Nós, do Vale do São Francisco, reunidos pacificamente sob o nome O Vale Acordou, movimento de causa nacional pela luta dos direitos do povo brasileiro, organizado pela sociedade civil, viemos, através desta carta aberta, expor os motivos que nos levam às ruas em solidariedade ao movimento nacional contra o aumento das passagens que se iniciou em São Paulo.

Nossa luta se caracteriza pela pluralidade democrática de pensamentos e reflexões, reforçando o caráter apartidário dos nossos posicionamentos, mas que, em nenhum momento, determina algum tipo de impedimento da livre expressão de ideias por parte dos participantes desta ação, estamos em consonância com a movimentação nacional.

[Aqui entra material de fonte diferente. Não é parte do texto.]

-- ==== Sys2Proof/Laws/Memory.lean ====
section
/-! SUPPORT. The framebuffer as a list of cells: a read after a write, and that every operation keeps the canonical
form (log 5). -/

namespace Sys2Proof.Machine

theorem Memory.lookup_cons (c : Host.Cell) (m : List Host.Cell) (b : Nat) :
    (c :: m).lookup b = if b = c.1 then some c.2 else m.lookup b := by
  obtain ⟨k, v⟩ := c
  by_cases h : b = k
  · simp [h]
  · simp [List.lookup, beq_eq_false_iff_ne.mpr h, h]

theorem Memory.lookup_insert_same (a : Nat) (v : Byte) (m : List Host.Cell) (h : ∀ c ∈ m, c.1 ≠ a) :
    (Memory.insert a v m).lookup a = some v := by
  induction m with
  | nil => simp [Memory.insert]
  | cons c cs ih =>
    unfold Memory.insert
    split
    · simp
    · rw [Memory.lookup_cons, if_neg (Ne.symm (h c (by simp)))]
      exact ih fun d hd => h d (by simp [hd])

theorem Memory.lookup_insert_other (a b : Nat) (v : Byte) (m : List Host.Cell) (h : b ≠ a) :
    (Memory.insert a v m).lookup b = m.lookup b := by
  induction m with
  | nil => simp [Memory.insert, Memory.lookup_cons, h]
  | cons c cs ih =>
    unfold Memory.insert
    split
    · rw [Memory.lookup_cons, if_neg h]
    · rw [Memory.lookup_cons, Memory.lookup_cons, ih]

theorem Memory.lookup_others_same (a : Nat) (m : List Host.Cell) :
    (m.filter fun c => c.1 != a).lookup a = none := by
  induction m with
  | nil => rfl
  | cons c cs ih =>
    by_cases h : c.1 = a
    · simpa [List.filter_cons, h] using ih
    · rw [List.filter_cons_of_pos (by simpa using h), Memory.lookup_cons, if_neg (Ne.symm h), ih]

theorem Memory.lookup_others_other (a b : Nat) (m : List Host.Cell) (h : b ≠ a) :
    (m.filter fun c => c.1 != a).lookup b = m.lookup b := by
  induction m with
  | nil => rfl
  | cons c cs ih =>
    by_cases hc : c.1 = a
    · rw [List.filter_cons_of_neg (by simp [hc]), ih, Memory.lookup_cons, if_neg (by rw [hc]; exact h)]
    · rw [List.filter_cons_of_pos (by simpa using hc), Memory.lookup_cons, Memory.lookup_cons, ih]

/-- A read after a write to the same address gives the value written. -/
@[simp] theorem Memory.read_write_same (bg : Byte) (m : List Host.Cell) (a : Nat) (v : Byte) :
    Memory.read bg (Memory.write bg m a v) a = v := by
  unfold Memory.read Memory.write
  split
  · rename_i h
    rw [Memory.lookup_others_same, h]; rfl
  · rw [Memory.lookup_insert_same]
    · rfl
    · intro c hc
      simpa using (List.mem_filter.mp hc).2

/-- A write leaves every other address alone. -/
theorem Memory.read_write_other (bg : Byte) (m : List Host.Cell) (a b : Nat) (v : Byte) (h : b ≠ a) :
    Memory.read bg (Memory.write bg m a v) b = Memory.read bg m b := by
  unfold Memory.read Memory.write
  split
  · rw [Memory.lookup_others_other a b m h]
  · rw [Memory.lookup_insert_other a b v _ h, Memory.lookup_others_other a b m h]

theorem Memory.read_write (bg : Byte) (m : List Host.Cell) (a b : Nat) (v : Byte) :
    Memory.read bg (Memory.write bg m a v) b = if b = a then v else Memory.read bg m b := by
  split
  · rename_i h; rw [h, Memory.read_write_same]
  · rename_i h; rw [Memory.read_write_other bg m a b v h]

theorem Memory.others_insert (a : Nat) (v : Byte) (m : List Host.Cell) (h : ∀ c ∈ m, c.1 ≠ a) :
    ((Memory.insert a v m).filter fun c => c.1 != a) = m := by
  induction m with
  | nil => simp [Memory.insert]
  | cons c cs ih =>
    have hc : c.1 ≠ a := h c (by simp)
    have hcs : (cs.filter fun d => d.1 != a) = cs := by
      apply List.filter_eq_self.mpr
      intro d hd
      simpa using h d (by simp [hd])
    unfold Memory.insert
    split
    · rw [List.filter_cons_of_neg (by simp), List.filter_cons_of_pos (by simpa using hc), hcs]
    · rw [List.filter_cons_of_pos (by simpa using hc), ih fun d hd => h d (by simp [hd])]

/-- Writing a byte twice leaves what writing it once leaves. -/
theorem Memory.write_write (bg : Byte) (m : List Host.Cell) (a : Nat) (v w : Byte) :
    Memory.write bg (Memory.write bg m a v) a w = Memory.write bg m a w := by
  have key : (Memory.write bg m a v).filter (fun c => c.1 != a) = m.filter fun c => c.1 != a := by
    unfold Memory.write
    split
    · rw [List.filter_filter]; simp
    · apply Memory.others_insert
      intro c hc
      simpa using (List.mem_filter.mp hc).2
  unfold Memory.write at *
  simp only [key]

/-! ### The canonical form -/

theorem Memory.rising_iff (m : List Host.Cell) :
    Memory.rising m = true ↔ m.Pairwise fun a b => a.1 < b.1 := by
  induction m with
  | nil => simp [Memory.rising]
  | cons a m ih =>
    cases m with
    | nil => simp [Memory.rising]
    | cons b rest =>
      rw [Memory.rising, Bool.and_eq_true, ih]
      constructor
      · rintro ⟨h1, h2⟩
        have h1 : a.1 < b.1 := by simpa using h1
        refine List.pairwise_cons.mpr ⟨?_, h2⟩
        intro c hc
        rcases List.mem_cons.mp hc with rfl | hc
        · exact h1
        · exact lt_trans h1 ((List.pairwise_cons.mp h2).1 c hc)
      · intro h
        exact ⟨by simpa using (List.pairwise_cons.mp h).1 b (by simp), (List.pairwise_cons.mp h).2⟩

theorem Memory.wf_iff (bg : Byte) (m : List Host.Cell) :
    Memory.wf bg m = true ↔ (m.Pairwise fun a b => a.1 < b.1) ∧ ∀ c ∈ m, c.1 < bufLen ∧ c.2 ≠ bg := by
  unfold Memory.wf
  rw [Bool.and_eq_true, Memory.rising_iff, List.all_eq_true]
  simp [Bool.and_eq_true]

theorem Memory.mem_insert {a : Nat} {v : Byte} {m : List Host.Cell} {c : Host.Cell}
    (h : c ∈ Memory.insert a v m) : c = (a, v) ∨ c ∈ m := by
  induction m with
  | nil => left; simpa [Memory.insert] using h
  | cons d ds ih =>
    unfold Memory.insert at h
    split at h
    · simpa using h
    · rcases List.mem_cons.mp h with h | h
      · right; simp [h]
      · rcases ih h with h | h
        · left; exact h
        · right; simp [h]

theorem Memory.insert_rising {a : Nat} {v : Byte} {m : List Host.Cell} (hm : m.Pairwise fun a b => a.1 < b.1)
    (h : ∀ c ∈ m, c.1 ≠ a) : (Memory.insert a v m).Pairwise fun a b => a.1 < b.1 := by
  induction m with
  | nil => simp [Memory.insert]
  | cons d ds ih =>
    obtain ⟨hd, hds⟩ := List.pairwise_cons.mp hm
    unfold Memory.insert
    split
    · rename_i hlt
      refine List.pairwise_cons.mpr ⟨?_, hm⟩
      intro c hc
      rcases List.mem_cons.mp hc with rfl | hc
      · exact hlt
      · exact lt_trans hlt (hd c hc)
    · rename_i hge
      refine List.pairwise_cons.mpr ⟨?_, ih hds fun c hc => h c (by simp [hc])⟩
      intro c hc
      rcases Memory.mem_insert hc with rfl | hc
      · exact lt_of_le_of_ne (not_lt.mp hge) (h d (by simp))
      · exact hd c hc

/-- A write inside the buffer keeps the canonical form. -/
theorem Memory.write_wf {bg : Byte} {m : List Host.Cell} {a : Nat} (v : Byte) (hm : Memory.wf bg m = true)
    (ha : a < bufLen) : Memory.wf bg (Memory.write bg m a v) = true := by
  rw [Memory.wf_iff] at *
  obtain ⟨h1, h2⟩ := hm
  have hf : (m.filter fun c => c.1 != a).Pairwise fun a b => a.1 < b.1 := h1.filter _
  unfold Memory.write
  split
  · exact ⟨hf, fun c hc => h2 c (List.mem_filter.mp hc).1⟩
  · rename_i hv
    refine ⟨Memory.insert_rising hf fun c hc => by simpa using (List.mem_filter.mp hc).2, ?_⟩
    intro c hc
    rcases Memory.mem_insert hc with rfl | hc
    · exact ⟨ha, hv⟩
    · exact h2 c (List.mem_filter.mp hc).1

/-! ### `fill` -/

theorem Memory.lookup_range (v : Byte) (n a : Nat) :
    ((List.range n).map fun b => (b, v)).lookup a = if a < n then some v else none := by
  induction n with
  | zero => rfl
  | succ n ih =>
    rw [List.range_succ, List.map_append, List.lookup_append, ih]
    by_cases h : a < n
    · simp [h, Nat.lt_succ_of_lt h]
    · by_cases h' : a = n
      · subst h'; simp
      · have : ¬ a < n + 1 := by omega
        simp [h, this, Memory.lookup_cons, h']

/-- After `fill`, every byte of the buffer reads as the value. -/
theorem Memory.read_fill (bg v : Byte) {a : Nat} (ha : a < bufLen) : Memory.read bg (Memory.fill bg v) a = v := by
  unfold Memory.read Memory.fill
  split
  · rename_i h; simp [h]
  · rw [Memory.lookup_range, if_pos ha]; rfl

/-- `fill` gives the canonical form. -/
theorem Memory.fill_wf (bg v : Byte) : Memory.wf bg (Memory.fill bg v) = true := by
  rw [Memory.wf_iff]
  unfold Memory.fill
  split
  · simp
  · rename_i hv
    refine ⟨?_, ?_⟩
    · rw [List.pairwise_map]
      exact List.pairwise_lt_range
    · intro c hc
      obtain ⟨a, ha, rfl⟩ := List.mem_map.mp hc
      exact ⟨List.mem_range.mp ha, hv⟩

/-! ### The framebuffer of a state -/

theorem State.byteAt_writeByte (s : State) (a b : Nat) (v : Byte) :
    (s.writeByte a v).byteAt b = if b = a then v else s.byteAt b :=
  Memory.read_write _ _ _ _ _

theorem State.byteAt_fillFB (s : State) (c : Int) {a : Nat} (ha : a < bufLen) : (s.fillFB c).byteAt a = fillByte c :=
  Memory.read_fill _ _ ha

theorem State.image_length (s : State) : s.image.length = bufLen := by simp [State.image]

end Sys2Proof.Machine
end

A partir de uma eleição simples, realizada no dia 16/06 no parque Josepha Coelho em Petrolina, optamos por levantar na manifestação de hoje a bandeira da mobilidade urbana, enfocando o transporte público – tão deficitário e insipiente na região do Vale do São Francisco.

Na temática da mobilidade urbana, identificamos brevemente situações de com a qual a população do Vale é submetido cotidianamente e que são alvos de nosso primeiro ato. Acreditamos que a luta nacional e local pelo direito de ir e vir com dignidade é justa, válida e coerente com os valores democráticos do movimento O Vale Acordou, escolhendo essa como nossa primeira bandeira. Reivindicamos as seguintes pautas:

• Reativação dos Conselhos Municipais de Transporte;

• Audiências Públicas para discutir com a sociedade as questões inerentes ao Transporte Público, inclusive a necessidade do processo de licitação em Juazeiro;

• Adequação do itinerário e horário à utilidade pública com a inserção de horários no período da madrugada;

• Renovação e aumento da frota de ônibus coletivos;

• Implementação de políticas para a acessibilidade para passageiros com deficiência;

• Criação de ciclofaixas e políticas públicas eficientes para os ciclistas;

• Garantia da meia-entrada também nas barquinhas;

• Acesso às planilhas de custo com informações detalhadas dos valores, de receita e despesa, que legitimem o aumento da tarifa;

• Utilização de uma tarifa reduzida nos finais de semana;

• Ampliação do contingente de fiscalização da EPTTC e CMTT;

• Inclusão de transporte público para a Zona Rural, de forma regulamentada, tal qual na zona urbana, principalmente o trajeto para o distrito C-1, utilizado por quantidade expressiva de discentes da Univasf;

• Melhor infra-estrutura dos pontos de ônibus, inclusive com iluminação.

Deste modo, ressaltamos a importância deste nosso ato público, O Vale Acordou. Nossos questionamentos não se encerram com o debate sobre o transporte público, mas sim, irá continuar sob os demais direitos que nós, como povo brasileiro temos. Confirmarmos também, que diversas bandeiras e causas distintas se unem a nossa passeata pacífica. São elas: a questão da Educação; da Saúde Pública de qualidade; o acesso à Ilha do Fogo; a valorização das classes profissionais; a proteção da Fauna e da Flora do bioma da caatinga; o incentivo à Cultura e Ciência; o fim da corrupção.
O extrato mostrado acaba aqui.